__WORK INSTRUCTION__
In the records below, find the line that contains "def Section.reset : Section" and the line that contains "s0 := .reset". Set down exactly those lines and every line between them, and nothing more.

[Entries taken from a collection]
^^^^

-- ==== Sys2Proof/Machine/State.lean ====
section
/-! DEFINITION. The state of the block (10_state.md), as plain data, the transactions of its host, the
faults a command can raise, the ways a step of the model can stop, and the state after reset (R36, R261). -/

namespace Sys2Proof.Machine

/-- The five faults of a command (R231). A command that raises one answers a NEXT state with the fault
record written (R236); none of them stops the machine (R230). -/
inductive CmdFault where
  /-- Code 1: a divisor is 0 (R232). -/
  | divisionByZero
  /-- Code 2: a result does not fit its container (R233). -/
  | arithmeticOverflow
  /-- Code 3: an operand is outside the domain of the function (R234). -/
  | domainError
  /-- Code 4: a filter command in a lifecycle state that does not allow it (R235). -/
  | sequenceError
  /-- Code 5: the word written to `CMD` is no legal command (R238). -/
  | illegalCommand
  deriving DecidableEq, Repr

/-- The lifecycle of the cascade of one axis (R33). -/
inductive Lifecycle where
  /-- 0: nothing stored. -/
  | uninit
  /-- 1: `iQ` and `fc` stored, coefficients not valid. -/
  | params
  /-- 2: coefficients valid, delay lines not seeded. -/
  | configured
  /-- 3: delay lines hold samples. -/
  | running
  deriving DecidableEq, Repr

/-- The delay line of one section of a cascade (R32). -/
structure Section where
  /-- Previous input. -/
  x1 : Word
  /-- Input before that. -/
  x2 : Word
  /-- Previous output. -/
  y1 : Word
  /-- Output before that. -/
  y2 : Word
  deriving DecidableEq, Repr

/-- One record `F[ax]` of the filter file (R32). -/
structure AxisFilter where
  /-- Feed-forward coefficient of `x` and `x2`. -/
  a0 : Word
  /-- Feed-forward coefficient of `x1`. -/
  a1 : Word
  /-- Feedback coefficient of `y1`. -/
  b1 : Word
  /-- Feedback coefficient of `y2`. -/
  b2 : Word
  /-- Reciprocal of the target Q-factor. -/
  iQ : Word
  /-- Cutoff frequency. -/
  fc : Word
  /-- `tan(pi * fc * dT)`. -/
  K : Word
  /-- Reciprocal of the denominator (R172). -/
  iD : Word
  /-- Section 0, which takes the input sample (R170). -/
  s0 : Section
  /-- Section 1, which takes the output of section 0 (R170). -/
  s1 : Section
  /-- `LIFE` (R33). -/
  life : Lifecycle
  deriving DecidableEq, Repr

/-- What the host can do to the block (R52, R53, R55, R61, R65). -/
inductive HostTxn where
  /-- `HostWrite(idx, w)` (R52). -/
  | write (idx : Nat) (w : Word)
  /-- `HostRead(idx)` (R53). -/
  | read (idx : Nat)
  /-- A write of `nbytes` bytes at a byte offset, on a platform with a byte-addressed bus (R55). -/
  | busWrite (offset nbytes : Nat) (w : Word)
  /-- A read of `nbytes` bytes at a byte offset, on such a platform (R55). -/
  | busRead (offset nbytes : Nat)
  /-- The reset input, asserted between transactions (R65, R260). -/
  | reset
  /-- The reset input, asserted in the middle of a transaction (R65, 93 U22). -/
  | resetInside
  /-- An access of a second, unsynchronised master (R61, 93 U21). -/
  | secondMaster
  deriving DecidableEq, Repr

/-- Why the machine stops with no next state. No command raises any of these. -/
inductive Fault where
  /-- Raised by the host transaction `resetInside`: "no rule gives the machine a move" (93 U22, R65).
  Safe: nothing is claimed of a run that contains it. -/
  | resetMidTransaction
  deriving DecidableEq, Repr

/-- What the model gives no meaning to. -/
inductive Refusal where
  /-- An instruction that has no meaning yet, by its mnemonic. Safe. No arm of `exec` answers it. -/
  | notModelled (mnemonic : String)
  /-- Raised by a host access to an index above 0x9F, which is outside the block (R52, 93 U18). Safe. -/
  | outsideWindow
  /-- Raised by a host access that is narrower or wider than a word or not word-aligned: "a model refuses
  it" (R55, 93 U18). Safe. -/
  | notAWordAccess
  /-- Raised by an access of a second, unsynchronised master: "the model gives them no meaning (it
  refuses them)" (R61, 93 U21). Safe. -/
  | unsynchronisedMaster
  deriving DecidableEq, Repr

/-- The table ROM, space TAB (R50 (b)): the bytes that differ from the default table, as address and
byte pairs with strictly rising addresses (log 4). -/
abbrev Memory := List Host.Cell

/-- Everything the spec gives the block, and three fields of the model's own. -/
structure State where
  /-- The general registers `x[0]` to `x[15]` (R20). -/
  x : Vector Word 16
  /-- The MODEL's own: which registers have been written since reset (R25, log 1). Nothing but the
  writes of registers and reset changes it, and no result depends on it. -/
  written : Vector Bool 16
  /-- `CMD` (R28). -/
  cmd : Word
  /-- `STATUS` (R27, R29). -/
  status : Word
  /-- `LASTERR` (R30). -/
  lasterr : Word
  /-- `FCMD` (R31). -/
  fcmd : Word
  /-- The filter file `F[0]`, `F[1]`, `F[2]` (R32). -/
  filt : Vector AxisFilter 3
  /-- The sine table ROM, space TAB (R56, R130). -/
  tab : Memory
  /-- The parameters of this instance of the block (R5), changed by nothing (log 3). -/
  par : Config.Params
  /-- The MODEL's own: the host's transactions still to come, in issue order (R60, R265, log 2). -/
  pending : List HostTxn
  /-- The MODEL's own: the word that the last transaction returned to the host, if it was a read
  (R53, log 2). -/
  rdata : Option Word
  deriving DecidableEq, Repr

/-- A delay line after reset (R36). -/
def Section.reset : Section := { x1 := 0, x2 := 0, y1 := 0, y2 := 0 }

/-- A record of the filter file after reset (R36): every word 0, `UNINIT`. -/
def AxisFilter.reset : AxisFilter where
  a0 := 0
  a1 := 0
  b1 := 0
  b2 := 0
  iQ := 0
  fc := 0
  K := 0
  iD := 0
  s0 := .reset
  s1 := .reset
  life := .uninit

/-- The state right after reset (R36, R261): the control registers and the filter file 0, the table ROM
at `SINTAB`, nothing pending. The general registers hold the value log 1 names. -/
def State.reset : State where
  x := Vector.replicate 16 Config.resetRegister
  written := Vector.replicate 16 false
  cmd := 0
  status := 0
  lasterr := 0
  fcmd := 0
  filt := Vector.replicate 3 .reset
  tab := []
  par := Config.defaults
  pending := []
  rdata := none

end Sys2Proof.Machine
end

^^^^

__OUTPUT OF THE EXERCISE__
def Section.reset : Section := { x1 := 0, x2 := 0, y1 := 0, y2 := 0 }

/-- A record of the filter file after reset (R36): every word 0, `UNINIT`. -/
def AxisFilter.reset : AxisFilter where
  a0 := 0
  a1 := 0
  b1 := 0
  b2 := 0
  iQ := 0
  fc := 0
  K := 0
  iD := 0
  s0 := .reset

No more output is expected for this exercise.